### Activity
Take the lines from the beginning of the data below through the line holding "rfl⟩ | (intro" and return exactly those.

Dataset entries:
theorem modSlot_does (n : Nat) (f : PlbSlot → PlbSlot) (s : State) : Does [.plb] s (modSlot n f s) := by
  unfold modSlot
  repeat' (first
    | with_reducible (first
        | exact Does.refl _ _ | assumption | apply Does.ite | apply Does.step (State.modPlb_does ..))
    | exact fun _ h => h | exact fun h => h | exact fun _ => ⟨rfl, rfl⟩ | exact ⟨rfl, rfl⟩ | (intro _ h; repeat' (first | assumption | exact h.1 | exact h.2 | exact h.2.1 | exact h.2.2 | with_reducible apply rises_put | with_reducible apply rises_upd | apply rises_filter | apply rises_map | exact fun _ => rfl | (intro _; split <;> rfl) | constructor)) | decide | intro _ _ _ | intro _ _ | split | dsimp only)

theorem plbStoreError_does (b : Nat) (s : State) : Does [.plb] s (plbStoreError b s) := by
  unfold plbStoreError
  repeat' (first
    | with_reducible (first
        | exact Does.refl _ _ | assumption | apply Does.ite | apply Does.step (State.modPlb_does ..))
    | exact fun _ h => h | exact fun h => h | exact fun _ => ⟨rfl, rfl⟩ | exact ⟨rfl, rfl⟩ | decide | intro _ _ _ | intro _ _ | split | dsimp only)

theorem plbStoreRead_does (s : State) : Does [.regs, .flt, .port0, .port1, .mem, .plb] s (plbStoreRead s) := by
  unfold plbStoreRead
  repeat' (first
    | with_reducible (first
        | exact Does.refl _ _ | assumption | apply Does.ite | apply Does.eccVisit (by decide) | apply Does.step (plbStoreError_does ..))
    | exact fun _ h => h | exact fun h => h | exact fun _ => ⟨rfl, rfl⟩ | exact ⟨rfl, rfl⟩ | decide | intro _ _ _ | intro _ _ | split | dsimp only)

theorem plbHold_does (s : State) : Does [.regs, .port0, .port1, .plb] s (plbHold s) := by
  unfold plbHold
  repeat' (first
    | with_reducible (first
        | exact Does.refl _ _ | assumption | apply Does.ite | apply Does.step (State.modPlb_does ..) | apply Does.step (event_does ..))
    | exact fun _ h => h | exact fun h => h | exact fun _ => ⟨rfl, rfl⟩ | exact ⟨rfl, rfl⟩ | decide | intro _ _ _ | intro _ _ | split | dsimp only)

theorem plbStore_does (r : PlbRec) (s : State) : Does [.mem, .plb] s (plbStore r s) := by
  unfold plbStore
  repeat' (first
    | with_reducible (first
        | exact Does.refl _ _ | assumption | apply Does.ite | apply Does.step (eccWrites_does ..)
        | apply Does.step (State.modPlb_does ..))
    | exact fun _ h => h | exact fun h => h | exact fun _ => ⟨rfl, rfl⟩ | exact ⟨rfl, rfl⟩ | decide | intro _ _ _ | intro _ _ | split | dsimp only)

theorem plbFull_does (tag lost : Nat) (s : State) : Does [.regs, .flt, .port0, .port1, .mem, .plb] s (plbFull tag lost s) := by
  unfold plbFull
  repeat' (first
    | with_reducible (first
        | exact Does.refl _ _ | assumption | apply Does.ite | apply Does.step (plbStore_does ..) | apply Does.step (plbHold_does ..)
        | apply Does.step (raise_does ..) | apply Does.step (event_does ..) | apply Does.step (State.modPlb_does ..))
    | exact fun _ h => h | exact fun h => h | exact fun _ => ⟨rfl, rfl⟩ | exact ⟨rfl, rfl⟩ | decide | intro _ _ _ | intro _ _ | split | dsimp only)

theorem plbPut_does (r : PlbRec) (s : State) : Does [.regs, .flt, .port0, .port1, .mem, .plb] s (plbPut r s) := by
  unfold plbPut
  repeat' (first
    | with_reducible (first
        | exact Does.refl _ _ | assumption | apply Does.ite | apply Does.step (plbFull_does ..) | apply Does.step (plbStore_does ..)
        | apply Does.step (State.modPlb_does ..))
    | exact fun _ h => h | exact fun h => h | exact fun _ => ⟨rfl, rfl⟩ | exact ⟨rfl, rfl⟩ | decide | intro _ _ _ | intro _ _ | split | dsimp only)

theorem plbDrainOne_does (s : State) : Does [.regs, .flt, .port0, .port1, .mem, .plb] s (plbDrainOne s) := by
  unfold plbDrainOne
  dsimp only
  split
  · exact Does.step (plbPut_does ..) (by decide) (Does.step (State.modPlb_does _ s (fun _ h => h) (fun _ h => h)) (by decide) (Does.refl _ _))
  · split
    · rename_i h
      refine Does.step (plbPut_does ..) (by decide) (Does.put_plb (x := s) (by decide) (fun k => ?_) (fun h => h) (Does.refl _ _))
      rw [h, List.length_cons] at k
      exact Nat.le_of_succ_le k
    · exact Does.refl _ _

theorem plbDrain_does (n : Nat) (s : State) : Does [.regs, .flt, .port0, .port1, .mem, .plb] s (plbDrain n s) := by
  unfold plbDrain
  repeat' (first
    | with_reducible (first
        | exact Does.refl _ _ | assumption | apply Does.ite | apply Does.times | apply Does.step (plbDrainOne_does ..))
    | exact fun _ h => h | exact fun h => h | exact fun _ => ⟨rfl, rfl⟩ | exact ⟨rfl, rfl⟩ | decide | intro _ _ _ | intro _ _ | split | dsimp only)

theorem plbDrainAll_does (s : State) : Does [.regs, .flt, .port0, .port1, .mem, .plb] s (plbDrainAll s) := by
  unfold plbDrainAll
  repeat' (first
    | with_reducible (first
        | exact Does.refl _ _ | assumption | apply Does.ite | apply Does.step (plbDrain_does ..))
    | exact fun _ h => h | exact fun h => h | exact fun _ => ⟨rfl, rfl⟩ | exact ⟨rfl, rfl⟩ | decide | intro _ _ _ | intro _ _ | split | dsimp only)

theorem plbInsert_length (r : PlbRec) (l : List PlbRec) : (plbInsert r l).length = l.length + 1 := by
  unfold plbInsert
  dsimp only
  have : (plbPassed (plbTagged r l) l).length ≤ l.length := by
    unfold plbPassed
    rw [List.length_reverse, ← List.length_reverse (as := l)]; exact (List.takeWhile_prefix _).length_le
  rw [List.length_append, List.length_cons, List.length_take]
  omega

theorem plbEnqueue_does (r : PlbRec) (s : State) : Does [.regs, .port0, .port1, .plb] s (plbEnqueue r s) := by
  unfold plbEnqueue
  split
  · split
    · refine Does.put_plb (x := s) (by decide) (fun _ => ?_) (fun h => h) (Does.refl _ _)
      rw [plbInsert_length]; omega
    · exact Does.step (count_does ..) (by decide) (Does.step (event_does ..) (by decide)
        (Does.step (State.modPlb_does _ s (fun _ h => h) (fun _ h => h)) (by decide) (Does.refl _ _)))
  · exact Does.refl _ _

theorem plbRecord_does (n : Nat) (x : PlbSample) (initial : Bool) (s : State) : Does [.regs, .port0, .port1, .plb] s (plbRecord n x initial s) := by
  unfold plbRecord
  repeat' (first
    | with_reducible (first
        | exact Does.refl _ _ | assumption | apply Does.ite | apply Does.step (plbEnqueue_does ..) | apply Does.step (modSlot_does ..))
    | exact fun _ h => h | exact fun h => h | exact fun _ => ⟨rfl, rfl⟩ | exact ⟨rfl, rfl⟩ | decide | intro _ _ _ | intro _ _ | split | dsimp only)

theorem plbInitial_does (n : Nat) (s : State) : Does [.regs, .port0, .port1, .plb] s (plbInitial n s) := by
  unfold plbInitial
  repeat' (first
    | with_reducible (first
        | exact Does.refl _ _ | assumption | apply Does.ite | apply Does.step (plbRecord_does ..))
    | exact fun _ h => h | exact fun h => h | exact fun _ => ⟨rfl, rfl⟩ | exact ⟨rfl, rfl⟩ | decide | intro _ _ _ | intro _ _ | split | dsimp only)

theorem plbDisarm_does (s : State) : Does [.plb] s (plbDisarm s) := by
  unfold plbDisarm
  repeat' (first
    | with_reducible (first
        | exact Does.refl _ _ | assumption | apply Does.ite | apply Does.step (State.modPlb_does ..))
    | exact fun _ h => h | exact fun h => h | exact fun _ => ⟨rfl, rfl⟩ | exact ⟨rfl, rfl⟩ | decide | intro _ _ _ | intro _ _ | split | dsimp only)

theorem plbMiss_does (tag : Nat) (s : State) : Does [.regs, .flt, .port0, .port1, .plb] s (plbMiss tag s) := by
  unfold plbMiss
  repeat' (first
    | with_reducible (first
        | exact Does.refl _ _ | assumption | apply Does.ite | apply Does.step (count_does ..) | apply Does.step (event_does ..)
        | apply Does.step (State.modPlb_does ..) | apply Does.step (raise_does ..))
    | exact fun _ h => h | exact fun h => h | exact fun _ => ⟨rfl, rfl⟩ | exact ⟨rfl, rfl⟩ | decide | intro _ _ _ | intro _ _ | split | dsimp only)

theorem plbTake_does (origin back tag : Nat) (s : State) : Does [.regs, .flt, .port0, .port1, .mem, .plb] s (plbTake origin back tag s) := by
  unfold plbTake
  repeat' (first
    | with_reducible (first
        | exact Does.refl _ _ | assumption | apply Does.ite | apply Does.step (plbDrainAll_does ..) | apply Does.step (plbMiss_does ..)
        | apply Does.step (event_does ..) | apply Does.step (State.modPlb_does ..) | apply Does.step (plbPut_does ..)
        | apply Does.step (plbStore_does ..))
    | exact fun _ h => h | exact fun h => h | exact fun _ => ⟨rfl, rfl⟩ | exact ⟨rfl, rfl⟩ | decide | intro _ _ _ | intro _ _ | split | dsimp only)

### Task output
theorem modSlot_does (n : Nat) (f : PlbSlot → PlbSlot) (s : State) : Does [.plb] s (modSlot n f s) := by
  unfold modSlot
  repeat' (first
    | with_reducible (first
        | exact Does.refl _ _ | assumption | apply Does.ite | apply Does.step (State.modPlb_does ..))
    | exact fun _ h => h | exact fun h => h | exact fun _ => ⟨rfl, rfl⟩ | exact ⟨rfl, rfl⟩ | (intro _ h; repeat' (first | assumption | exact h.1 | exact h.2 | exact h.2.1 | exact h.2.2 | with_reducible apply rises_put | with_reducible apply rises_upd | apply rises_filter | apply rises_map | exact fun _ => rfl | (intro _; split <;> rfl) | constructor)) | decide | intro _ _ _ | intro _ _ | split | dsimp only)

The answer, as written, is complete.